Nothing specifically man and woman there, as the name "Marry" comes from various words meaning married men or women. Nothing saying they have to marry one another.


Marry (interj.):
a common oath in the Middle Ages, mid-14c.


Nothing saying men must marry women here either. Marry is but an "oath", not a heterosexual specific one.


Intermarry
1570s, "to marry one another," from inter- + marry. Meaning "to marry across families, castes, tribes, etc."


The union between two families. That's a strike against incestuous marriage, but not gay marriage.


Marriage
c.1300, from O.Fr. mariage (12c.), from V.L. *maritaticum, from L. maritatus, pp. of maritatre "to wed, marry, give in marriage"


Again, nothing in the original meaning that specified a man to woman union.

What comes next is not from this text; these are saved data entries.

-- ==== Sys2Proof/Machine/Flags.lean ====
section
/-! DEFINITION. The one Boolean of the instruction that could feed a flag: `SatQ`'s saturation indication (R14, R26). The
machine has no flags, and the instruction discards the indication (R26). -/

namespace Sys2Proof.Machine

/-- The least value of `n` bits, signed or unsigned (R14: `lo`). -/
def satLo (n : Nat) (unsigned : Bool) : Int := if unsigned then 0 else -(2 ^ (n - 1))

/-- The greatest value of `n` bits, signed or unsigned (R14: `hi`). -/
def satHi (n : Nat) (unsigned : Bool) : Int := if unsigned then 2 ^ n - 1 else 2 ^ (n - 1) - 1

/-- `SatQ(i, N, unsigned)` (R14): the clamped value, and whether it was clamped. PRESUMED by the spec (G3, log 11). -/
def satQ (i : Int) (n : Nat) (unsigned : Bool) : BitVec n × Bool :=
  if satHi n unsigned < i then (BitVec.ofInt n (satHi n unsigned), true)
  else if i < satLo n unsigned then (BitVec.ofInt n (satLo n unsigned), true)
  else (BitVec.ofInt n i, false)

end Sys2Proof.Machine
end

Marriage is the marrying of two things; man and woman, man and man, woman and woman, water and tea, coffee and sugar. Todays definitions, like a lot of things, have been changed and corrupted by the church, not the other way around, like many would have us believe.

A favorite quote about the definition of marriage:

"When two people are under the influence of the most violent, most insane, most delusive, and most transient of passions, they are required to swear that they will remain in that excited, abnormal, and exhausting condition until death do them part."
~ G.B. Shaw

Now shouldn't anyone be free to partake in such misery?



edit on 9-2-2012 by FugitiveSoul because: (no reason given)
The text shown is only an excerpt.